[Stored items]
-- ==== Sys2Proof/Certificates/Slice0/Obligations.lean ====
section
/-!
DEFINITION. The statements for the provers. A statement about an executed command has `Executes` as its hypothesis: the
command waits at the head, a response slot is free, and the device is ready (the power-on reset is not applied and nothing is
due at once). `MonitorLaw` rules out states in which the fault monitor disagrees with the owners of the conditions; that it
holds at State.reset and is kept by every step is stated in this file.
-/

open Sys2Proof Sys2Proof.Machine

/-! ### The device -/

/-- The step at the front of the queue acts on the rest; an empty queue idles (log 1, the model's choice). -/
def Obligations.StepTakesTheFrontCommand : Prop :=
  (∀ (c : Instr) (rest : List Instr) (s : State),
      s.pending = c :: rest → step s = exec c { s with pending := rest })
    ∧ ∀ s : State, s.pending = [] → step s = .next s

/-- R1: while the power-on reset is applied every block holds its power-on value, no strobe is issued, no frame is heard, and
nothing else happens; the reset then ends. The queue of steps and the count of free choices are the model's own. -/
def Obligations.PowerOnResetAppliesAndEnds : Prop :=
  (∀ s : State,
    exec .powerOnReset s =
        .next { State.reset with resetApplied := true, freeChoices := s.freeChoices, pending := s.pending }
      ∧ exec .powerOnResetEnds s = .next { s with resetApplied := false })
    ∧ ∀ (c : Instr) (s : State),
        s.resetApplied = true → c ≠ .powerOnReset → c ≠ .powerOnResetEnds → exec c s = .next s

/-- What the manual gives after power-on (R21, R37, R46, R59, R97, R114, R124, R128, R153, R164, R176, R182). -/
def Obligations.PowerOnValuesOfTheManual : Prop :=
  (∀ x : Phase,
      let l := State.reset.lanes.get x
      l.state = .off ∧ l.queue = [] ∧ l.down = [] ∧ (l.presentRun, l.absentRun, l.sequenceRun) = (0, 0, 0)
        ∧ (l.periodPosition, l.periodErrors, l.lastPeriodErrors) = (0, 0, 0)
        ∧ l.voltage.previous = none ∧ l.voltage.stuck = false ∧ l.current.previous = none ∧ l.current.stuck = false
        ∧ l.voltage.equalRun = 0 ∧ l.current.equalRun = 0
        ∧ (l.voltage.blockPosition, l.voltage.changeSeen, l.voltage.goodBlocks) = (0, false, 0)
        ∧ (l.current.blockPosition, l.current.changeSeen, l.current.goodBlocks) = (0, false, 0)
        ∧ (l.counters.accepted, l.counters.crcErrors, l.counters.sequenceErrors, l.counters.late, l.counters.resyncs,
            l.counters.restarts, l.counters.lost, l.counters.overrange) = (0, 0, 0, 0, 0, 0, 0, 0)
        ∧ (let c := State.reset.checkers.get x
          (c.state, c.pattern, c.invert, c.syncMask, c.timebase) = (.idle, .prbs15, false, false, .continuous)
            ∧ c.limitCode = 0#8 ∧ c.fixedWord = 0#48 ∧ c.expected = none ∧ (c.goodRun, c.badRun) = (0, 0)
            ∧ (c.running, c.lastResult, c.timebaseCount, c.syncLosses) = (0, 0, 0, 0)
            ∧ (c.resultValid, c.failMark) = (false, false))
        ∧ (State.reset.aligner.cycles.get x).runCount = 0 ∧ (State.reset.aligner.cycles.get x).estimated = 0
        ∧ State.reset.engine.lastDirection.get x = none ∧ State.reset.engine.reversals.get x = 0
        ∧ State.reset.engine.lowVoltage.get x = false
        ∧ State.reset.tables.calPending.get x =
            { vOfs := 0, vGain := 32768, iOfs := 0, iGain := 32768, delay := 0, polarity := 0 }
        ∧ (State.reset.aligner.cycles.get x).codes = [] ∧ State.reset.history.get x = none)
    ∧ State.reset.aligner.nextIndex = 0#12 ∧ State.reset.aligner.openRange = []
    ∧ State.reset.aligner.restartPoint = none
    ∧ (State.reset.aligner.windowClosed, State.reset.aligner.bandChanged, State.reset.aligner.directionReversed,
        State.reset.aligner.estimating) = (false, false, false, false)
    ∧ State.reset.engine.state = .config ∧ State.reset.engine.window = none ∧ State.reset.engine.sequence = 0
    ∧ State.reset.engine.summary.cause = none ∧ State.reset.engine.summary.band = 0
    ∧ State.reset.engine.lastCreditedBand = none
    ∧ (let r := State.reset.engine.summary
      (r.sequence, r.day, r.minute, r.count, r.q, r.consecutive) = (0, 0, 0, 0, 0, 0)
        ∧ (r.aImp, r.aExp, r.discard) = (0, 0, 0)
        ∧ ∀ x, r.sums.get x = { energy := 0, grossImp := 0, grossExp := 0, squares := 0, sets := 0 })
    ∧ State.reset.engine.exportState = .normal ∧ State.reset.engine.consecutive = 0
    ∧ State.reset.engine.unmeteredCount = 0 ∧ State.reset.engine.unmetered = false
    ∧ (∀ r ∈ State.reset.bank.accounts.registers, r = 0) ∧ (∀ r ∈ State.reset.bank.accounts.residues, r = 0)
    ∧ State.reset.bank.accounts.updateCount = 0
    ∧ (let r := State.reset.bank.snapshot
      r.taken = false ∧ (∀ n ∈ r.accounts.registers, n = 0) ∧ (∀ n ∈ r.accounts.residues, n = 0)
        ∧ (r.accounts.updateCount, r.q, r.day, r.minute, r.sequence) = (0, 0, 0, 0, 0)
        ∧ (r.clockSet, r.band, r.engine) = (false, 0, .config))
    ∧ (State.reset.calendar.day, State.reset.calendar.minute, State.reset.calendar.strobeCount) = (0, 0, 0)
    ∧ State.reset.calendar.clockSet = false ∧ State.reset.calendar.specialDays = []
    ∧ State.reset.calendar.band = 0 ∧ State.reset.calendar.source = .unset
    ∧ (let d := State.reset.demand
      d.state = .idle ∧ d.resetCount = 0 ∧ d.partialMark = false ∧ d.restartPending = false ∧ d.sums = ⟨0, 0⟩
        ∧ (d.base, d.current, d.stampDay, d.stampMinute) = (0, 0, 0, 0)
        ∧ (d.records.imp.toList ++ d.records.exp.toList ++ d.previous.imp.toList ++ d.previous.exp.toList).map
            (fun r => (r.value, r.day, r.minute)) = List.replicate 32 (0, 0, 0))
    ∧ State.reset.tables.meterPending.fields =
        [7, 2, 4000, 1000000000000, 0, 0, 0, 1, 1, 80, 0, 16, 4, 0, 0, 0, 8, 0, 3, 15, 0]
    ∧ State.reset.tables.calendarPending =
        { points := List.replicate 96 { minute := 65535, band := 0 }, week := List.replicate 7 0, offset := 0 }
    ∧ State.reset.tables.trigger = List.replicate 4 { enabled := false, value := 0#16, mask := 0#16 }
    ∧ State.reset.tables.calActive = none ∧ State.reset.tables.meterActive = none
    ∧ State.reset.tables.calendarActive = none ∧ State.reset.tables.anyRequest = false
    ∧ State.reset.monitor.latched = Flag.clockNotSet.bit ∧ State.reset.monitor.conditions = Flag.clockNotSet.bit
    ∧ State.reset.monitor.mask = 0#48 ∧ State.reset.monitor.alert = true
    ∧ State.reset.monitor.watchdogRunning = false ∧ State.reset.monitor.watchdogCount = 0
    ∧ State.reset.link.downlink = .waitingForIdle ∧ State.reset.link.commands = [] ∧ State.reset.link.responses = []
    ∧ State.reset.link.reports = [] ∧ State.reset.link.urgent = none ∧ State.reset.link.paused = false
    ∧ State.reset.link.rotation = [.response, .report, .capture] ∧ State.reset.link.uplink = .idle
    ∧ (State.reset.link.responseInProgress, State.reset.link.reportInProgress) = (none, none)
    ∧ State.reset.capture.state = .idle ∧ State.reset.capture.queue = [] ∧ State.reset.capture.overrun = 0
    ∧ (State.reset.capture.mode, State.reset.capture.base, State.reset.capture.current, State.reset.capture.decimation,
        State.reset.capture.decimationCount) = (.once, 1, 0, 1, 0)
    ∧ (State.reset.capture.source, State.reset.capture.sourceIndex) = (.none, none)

==

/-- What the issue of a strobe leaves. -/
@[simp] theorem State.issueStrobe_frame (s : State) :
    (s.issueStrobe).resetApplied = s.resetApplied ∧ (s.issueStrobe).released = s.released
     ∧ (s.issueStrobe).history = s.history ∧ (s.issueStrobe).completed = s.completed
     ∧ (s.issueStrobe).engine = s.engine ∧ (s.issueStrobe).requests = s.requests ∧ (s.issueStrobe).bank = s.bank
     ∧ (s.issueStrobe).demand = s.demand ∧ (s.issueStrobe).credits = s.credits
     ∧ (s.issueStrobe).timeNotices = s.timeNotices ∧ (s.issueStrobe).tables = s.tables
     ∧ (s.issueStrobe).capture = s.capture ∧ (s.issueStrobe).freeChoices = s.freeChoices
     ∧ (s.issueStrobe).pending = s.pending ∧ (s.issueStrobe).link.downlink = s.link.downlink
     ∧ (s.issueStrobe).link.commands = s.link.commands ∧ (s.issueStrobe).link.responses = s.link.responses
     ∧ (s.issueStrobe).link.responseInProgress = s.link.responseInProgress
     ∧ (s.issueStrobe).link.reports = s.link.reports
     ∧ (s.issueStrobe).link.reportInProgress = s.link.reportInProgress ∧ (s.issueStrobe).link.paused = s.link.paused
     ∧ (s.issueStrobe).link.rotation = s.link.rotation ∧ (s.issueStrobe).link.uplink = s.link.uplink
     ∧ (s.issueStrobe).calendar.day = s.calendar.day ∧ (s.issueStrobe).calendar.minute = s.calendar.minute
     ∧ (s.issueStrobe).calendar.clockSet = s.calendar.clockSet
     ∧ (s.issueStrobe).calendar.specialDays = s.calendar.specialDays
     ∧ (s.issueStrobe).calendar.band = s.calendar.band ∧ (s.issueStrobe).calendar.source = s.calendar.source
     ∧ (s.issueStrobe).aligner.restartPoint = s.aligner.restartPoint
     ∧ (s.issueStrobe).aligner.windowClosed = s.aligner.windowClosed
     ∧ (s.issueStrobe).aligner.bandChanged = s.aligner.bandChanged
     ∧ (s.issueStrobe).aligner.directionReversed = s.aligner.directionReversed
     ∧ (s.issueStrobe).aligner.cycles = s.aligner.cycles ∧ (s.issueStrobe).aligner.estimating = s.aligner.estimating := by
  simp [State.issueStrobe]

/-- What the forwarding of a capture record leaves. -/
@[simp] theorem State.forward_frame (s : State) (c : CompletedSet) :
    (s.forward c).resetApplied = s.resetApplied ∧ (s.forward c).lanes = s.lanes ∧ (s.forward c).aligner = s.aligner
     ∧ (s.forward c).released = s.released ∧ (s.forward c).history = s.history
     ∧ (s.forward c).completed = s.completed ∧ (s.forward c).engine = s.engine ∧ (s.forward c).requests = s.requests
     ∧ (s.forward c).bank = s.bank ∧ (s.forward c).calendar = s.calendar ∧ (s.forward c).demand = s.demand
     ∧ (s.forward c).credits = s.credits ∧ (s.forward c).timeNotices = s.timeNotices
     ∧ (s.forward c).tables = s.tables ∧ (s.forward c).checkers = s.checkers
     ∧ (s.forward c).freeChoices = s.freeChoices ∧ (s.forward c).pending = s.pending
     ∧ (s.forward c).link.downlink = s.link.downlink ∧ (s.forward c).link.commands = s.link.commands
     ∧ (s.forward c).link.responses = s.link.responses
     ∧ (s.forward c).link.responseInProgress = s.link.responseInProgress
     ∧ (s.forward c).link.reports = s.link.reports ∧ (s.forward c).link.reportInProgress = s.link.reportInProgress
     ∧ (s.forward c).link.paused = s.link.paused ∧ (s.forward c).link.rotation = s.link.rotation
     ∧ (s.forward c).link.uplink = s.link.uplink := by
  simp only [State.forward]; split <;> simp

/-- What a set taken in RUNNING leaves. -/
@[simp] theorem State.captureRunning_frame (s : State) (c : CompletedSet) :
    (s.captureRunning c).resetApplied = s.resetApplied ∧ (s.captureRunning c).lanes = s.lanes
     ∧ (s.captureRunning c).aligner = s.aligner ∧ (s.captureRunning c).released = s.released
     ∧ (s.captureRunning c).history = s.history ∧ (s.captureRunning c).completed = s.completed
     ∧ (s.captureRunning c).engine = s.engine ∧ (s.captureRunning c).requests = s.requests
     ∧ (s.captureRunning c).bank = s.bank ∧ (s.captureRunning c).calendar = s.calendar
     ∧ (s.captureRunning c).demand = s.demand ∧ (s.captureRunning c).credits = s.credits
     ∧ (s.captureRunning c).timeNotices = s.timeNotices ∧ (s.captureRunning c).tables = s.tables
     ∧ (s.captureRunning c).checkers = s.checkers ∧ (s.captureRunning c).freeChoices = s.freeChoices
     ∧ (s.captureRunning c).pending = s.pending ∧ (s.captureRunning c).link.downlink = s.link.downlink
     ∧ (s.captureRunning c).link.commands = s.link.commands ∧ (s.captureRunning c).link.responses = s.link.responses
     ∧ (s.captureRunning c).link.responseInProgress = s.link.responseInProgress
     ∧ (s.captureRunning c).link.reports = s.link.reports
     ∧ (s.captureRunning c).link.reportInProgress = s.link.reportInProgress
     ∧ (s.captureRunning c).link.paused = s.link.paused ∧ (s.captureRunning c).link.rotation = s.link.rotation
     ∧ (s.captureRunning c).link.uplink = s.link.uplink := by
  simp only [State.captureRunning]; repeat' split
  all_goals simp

---

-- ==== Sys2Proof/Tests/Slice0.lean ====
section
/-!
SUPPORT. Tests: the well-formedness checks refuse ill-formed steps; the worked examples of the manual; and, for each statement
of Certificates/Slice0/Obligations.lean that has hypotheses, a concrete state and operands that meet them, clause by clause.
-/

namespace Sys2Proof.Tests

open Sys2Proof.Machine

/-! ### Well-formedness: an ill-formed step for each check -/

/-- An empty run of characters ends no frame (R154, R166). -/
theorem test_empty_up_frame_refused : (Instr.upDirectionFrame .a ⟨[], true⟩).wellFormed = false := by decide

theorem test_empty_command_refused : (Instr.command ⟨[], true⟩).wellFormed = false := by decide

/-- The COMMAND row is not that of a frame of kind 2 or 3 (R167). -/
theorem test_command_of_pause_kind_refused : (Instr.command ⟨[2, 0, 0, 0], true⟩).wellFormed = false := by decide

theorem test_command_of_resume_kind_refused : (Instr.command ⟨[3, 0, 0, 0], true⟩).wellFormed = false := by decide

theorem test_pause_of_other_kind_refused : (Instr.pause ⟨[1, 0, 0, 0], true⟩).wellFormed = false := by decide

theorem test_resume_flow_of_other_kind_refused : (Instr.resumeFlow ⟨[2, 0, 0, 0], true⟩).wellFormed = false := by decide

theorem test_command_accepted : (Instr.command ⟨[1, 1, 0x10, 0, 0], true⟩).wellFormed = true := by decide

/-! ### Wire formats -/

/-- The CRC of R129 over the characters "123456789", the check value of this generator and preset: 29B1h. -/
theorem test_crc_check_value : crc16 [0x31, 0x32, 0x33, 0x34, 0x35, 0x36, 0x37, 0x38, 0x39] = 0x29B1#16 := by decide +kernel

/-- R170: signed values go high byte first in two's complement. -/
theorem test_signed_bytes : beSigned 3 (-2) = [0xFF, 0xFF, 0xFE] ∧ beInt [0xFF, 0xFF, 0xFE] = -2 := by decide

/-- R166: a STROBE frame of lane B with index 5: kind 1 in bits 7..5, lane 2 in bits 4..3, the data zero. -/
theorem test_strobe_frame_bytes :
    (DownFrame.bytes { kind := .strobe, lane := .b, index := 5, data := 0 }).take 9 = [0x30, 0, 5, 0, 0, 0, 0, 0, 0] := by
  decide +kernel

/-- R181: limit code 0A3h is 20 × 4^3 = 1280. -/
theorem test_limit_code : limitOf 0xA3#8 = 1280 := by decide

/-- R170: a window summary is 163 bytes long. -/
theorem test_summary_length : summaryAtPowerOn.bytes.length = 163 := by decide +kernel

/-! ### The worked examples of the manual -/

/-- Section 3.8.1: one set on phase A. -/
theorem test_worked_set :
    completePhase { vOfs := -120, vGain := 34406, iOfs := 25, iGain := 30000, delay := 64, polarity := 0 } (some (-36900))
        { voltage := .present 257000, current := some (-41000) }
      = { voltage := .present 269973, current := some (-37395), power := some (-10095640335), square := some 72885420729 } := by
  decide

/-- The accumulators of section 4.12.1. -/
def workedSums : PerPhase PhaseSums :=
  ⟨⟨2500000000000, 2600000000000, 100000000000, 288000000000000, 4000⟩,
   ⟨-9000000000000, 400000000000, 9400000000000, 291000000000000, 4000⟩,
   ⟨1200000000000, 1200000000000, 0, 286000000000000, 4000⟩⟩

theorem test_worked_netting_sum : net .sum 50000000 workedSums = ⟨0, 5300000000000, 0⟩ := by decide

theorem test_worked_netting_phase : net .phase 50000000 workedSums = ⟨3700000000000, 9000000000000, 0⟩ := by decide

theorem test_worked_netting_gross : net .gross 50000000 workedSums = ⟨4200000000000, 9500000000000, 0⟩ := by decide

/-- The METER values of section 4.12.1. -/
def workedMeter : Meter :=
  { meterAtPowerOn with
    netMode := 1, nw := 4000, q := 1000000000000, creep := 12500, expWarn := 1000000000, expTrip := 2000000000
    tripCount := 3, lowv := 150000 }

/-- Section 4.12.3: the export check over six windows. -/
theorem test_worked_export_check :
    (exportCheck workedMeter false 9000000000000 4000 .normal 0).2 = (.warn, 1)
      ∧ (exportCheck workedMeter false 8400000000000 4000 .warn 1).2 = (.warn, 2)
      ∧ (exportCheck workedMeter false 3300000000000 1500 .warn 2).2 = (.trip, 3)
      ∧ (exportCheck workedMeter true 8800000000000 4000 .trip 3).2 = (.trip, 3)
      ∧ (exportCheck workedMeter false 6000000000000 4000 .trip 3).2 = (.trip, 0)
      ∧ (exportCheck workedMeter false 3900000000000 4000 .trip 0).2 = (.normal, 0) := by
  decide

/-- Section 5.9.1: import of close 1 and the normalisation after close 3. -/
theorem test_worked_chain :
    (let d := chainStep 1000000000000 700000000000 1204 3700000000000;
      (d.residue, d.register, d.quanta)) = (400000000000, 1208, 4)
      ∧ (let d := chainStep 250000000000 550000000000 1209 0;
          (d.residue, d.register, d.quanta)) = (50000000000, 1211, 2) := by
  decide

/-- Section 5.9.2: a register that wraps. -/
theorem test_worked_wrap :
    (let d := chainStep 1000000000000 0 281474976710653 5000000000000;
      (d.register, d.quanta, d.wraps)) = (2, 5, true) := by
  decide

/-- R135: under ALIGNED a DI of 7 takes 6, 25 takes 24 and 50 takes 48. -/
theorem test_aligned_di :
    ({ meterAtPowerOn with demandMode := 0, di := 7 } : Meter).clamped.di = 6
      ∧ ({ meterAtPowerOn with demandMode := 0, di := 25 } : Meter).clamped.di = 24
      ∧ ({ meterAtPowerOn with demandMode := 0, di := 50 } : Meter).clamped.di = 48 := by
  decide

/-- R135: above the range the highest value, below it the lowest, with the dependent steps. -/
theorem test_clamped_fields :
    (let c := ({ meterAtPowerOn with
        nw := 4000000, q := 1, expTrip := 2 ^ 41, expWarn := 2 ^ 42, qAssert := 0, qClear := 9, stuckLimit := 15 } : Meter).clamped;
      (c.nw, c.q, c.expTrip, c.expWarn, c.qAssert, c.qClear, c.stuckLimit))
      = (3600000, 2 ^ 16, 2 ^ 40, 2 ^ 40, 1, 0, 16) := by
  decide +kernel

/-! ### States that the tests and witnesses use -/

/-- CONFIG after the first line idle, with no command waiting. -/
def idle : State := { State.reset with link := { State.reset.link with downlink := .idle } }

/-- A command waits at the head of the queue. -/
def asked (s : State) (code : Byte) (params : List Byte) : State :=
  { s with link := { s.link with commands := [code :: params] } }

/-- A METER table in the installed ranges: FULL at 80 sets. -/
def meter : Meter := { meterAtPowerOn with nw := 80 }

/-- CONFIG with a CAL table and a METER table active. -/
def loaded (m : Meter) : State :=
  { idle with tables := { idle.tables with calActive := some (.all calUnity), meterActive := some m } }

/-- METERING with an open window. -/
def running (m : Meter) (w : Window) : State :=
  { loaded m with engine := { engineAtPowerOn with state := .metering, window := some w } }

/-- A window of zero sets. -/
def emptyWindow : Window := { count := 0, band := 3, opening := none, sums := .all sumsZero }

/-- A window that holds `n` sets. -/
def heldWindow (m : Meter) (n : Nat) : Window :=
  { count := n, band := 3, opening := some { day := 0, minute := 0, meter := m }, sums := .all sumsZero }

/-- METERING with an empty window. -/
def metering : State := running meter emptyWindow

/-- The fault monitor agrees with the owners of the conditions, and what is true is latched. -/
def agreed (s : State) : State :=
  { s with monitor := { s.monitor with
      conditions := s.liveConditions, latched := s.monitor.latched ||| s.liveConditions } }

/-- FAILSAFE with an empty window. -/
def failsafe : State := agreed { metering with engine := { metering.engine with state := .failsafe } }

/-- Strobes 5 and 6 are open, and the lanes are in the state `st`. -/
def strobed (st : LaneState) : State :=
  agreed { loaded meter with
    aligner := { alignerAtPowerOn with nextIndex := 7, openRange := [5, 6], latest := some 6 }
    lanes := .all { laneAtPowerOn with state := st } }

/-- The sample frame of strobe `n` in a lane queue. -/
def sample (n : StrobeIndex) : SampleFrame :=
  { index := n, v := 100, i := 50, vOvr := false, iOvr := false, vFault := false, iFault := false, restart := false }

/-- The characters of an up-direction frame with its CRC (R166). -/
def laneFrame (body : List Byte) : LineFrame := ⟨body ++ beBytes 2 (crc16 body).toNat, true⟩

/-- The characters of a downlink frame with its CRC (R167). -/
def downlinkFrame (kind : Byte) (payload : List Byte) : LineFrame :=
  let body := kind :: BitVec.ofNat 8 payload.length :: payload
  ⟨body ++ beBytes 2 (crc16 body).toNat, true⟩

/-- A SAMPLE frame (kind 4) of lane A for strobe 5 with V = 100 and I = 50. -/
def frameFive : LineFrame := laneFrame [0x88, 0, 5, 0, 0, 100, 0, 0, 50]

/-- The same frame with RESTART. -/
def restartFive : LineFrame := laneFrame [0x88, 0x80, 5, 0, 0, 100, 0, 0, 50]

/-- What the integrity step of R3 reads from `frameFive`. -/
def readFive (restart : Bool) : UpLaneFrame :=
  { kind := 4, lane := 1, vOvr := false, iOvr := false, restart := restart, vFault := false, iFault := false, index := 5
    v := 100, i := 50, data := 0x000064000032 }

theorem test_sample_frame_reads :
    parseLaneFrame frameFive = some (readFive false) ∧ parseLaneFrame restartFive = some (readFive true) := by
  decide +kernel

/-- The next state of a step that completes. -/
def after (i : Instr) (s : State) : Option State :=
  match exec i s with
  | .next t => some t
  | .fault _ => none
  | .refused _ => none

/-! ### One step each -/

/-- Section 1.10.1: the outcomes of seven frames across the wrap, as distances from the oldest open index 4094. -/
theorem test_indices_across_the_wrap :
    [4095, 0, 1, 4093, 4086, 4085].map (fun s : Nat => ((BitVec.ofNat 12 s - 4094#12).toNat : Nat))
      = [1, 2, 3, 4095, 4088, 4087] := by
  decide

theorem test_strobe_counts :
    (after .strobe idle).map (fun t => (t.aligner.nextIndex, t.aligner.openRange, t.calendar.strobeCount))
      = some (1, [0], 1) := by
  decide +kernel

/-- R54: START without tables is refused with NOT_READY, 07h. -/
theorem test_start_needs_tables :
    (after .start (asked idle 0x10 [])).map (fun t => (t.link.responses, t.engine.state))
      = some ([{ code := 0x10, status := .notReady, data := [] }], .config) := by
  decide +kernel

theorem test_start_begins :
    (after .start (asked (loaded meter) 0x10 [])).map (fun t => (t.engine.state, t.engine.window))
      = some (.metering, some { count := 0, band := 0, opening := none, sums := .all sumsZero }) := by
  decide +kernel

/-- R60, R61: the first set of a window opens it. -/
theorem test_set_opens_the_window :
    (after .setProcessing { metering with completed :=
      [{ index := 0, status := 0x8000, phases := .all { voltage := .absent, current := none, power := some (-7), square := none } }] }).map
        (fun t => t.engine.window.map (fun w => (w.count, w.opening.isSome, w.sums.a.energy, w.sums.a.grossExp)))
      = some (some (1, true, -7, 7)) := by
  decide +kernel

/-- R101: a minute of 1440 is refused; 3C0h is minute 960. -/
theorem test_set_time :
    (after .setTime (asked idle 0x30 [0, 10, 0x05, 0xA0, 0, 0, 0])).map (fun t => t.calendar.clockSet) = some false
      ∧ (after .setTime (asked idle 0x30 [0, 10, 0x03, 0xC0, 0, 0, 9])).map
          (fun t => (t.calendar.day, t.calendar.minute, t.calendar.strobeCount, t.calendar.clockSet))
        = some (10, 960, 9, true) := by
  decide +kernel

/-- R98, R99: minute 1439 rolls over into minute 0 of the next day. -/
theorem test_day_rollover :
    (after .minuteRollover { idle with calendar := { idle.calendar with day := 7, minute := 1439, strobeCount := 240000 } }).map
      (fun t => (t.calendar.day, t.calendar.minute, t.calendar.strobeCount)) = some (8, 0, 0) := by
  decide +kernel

*Brief*.
Retype only the lines above between the line with "State.reset.aligner.estimating) = (false, false, false, false)" and the line with "(r.sequence, r.day, r.minute, r.count, r.q, r.consecutive)", counting those two lines as well, and keep every character as it is.

*Result*.
        State.reset.aligner.estimating) = (false, false, false, false)
    ∧ State.reset.engine.state = .config ∧ State.reset.engine.window = none ∧ State.reset.engine.sequence = 0
    ∧ State.reset.engine.summary.cause = none ∧ State.reset.engine.summary.band = 0
    ∧ State.reset.engine.lastCreditedBand = none
    ∧ (let r := State.reset.engine.summary
      (r.sequence, r.day, r.minute, r.count, r.q, r.consecutive) = (0, 0, 0, 0, 0, 0)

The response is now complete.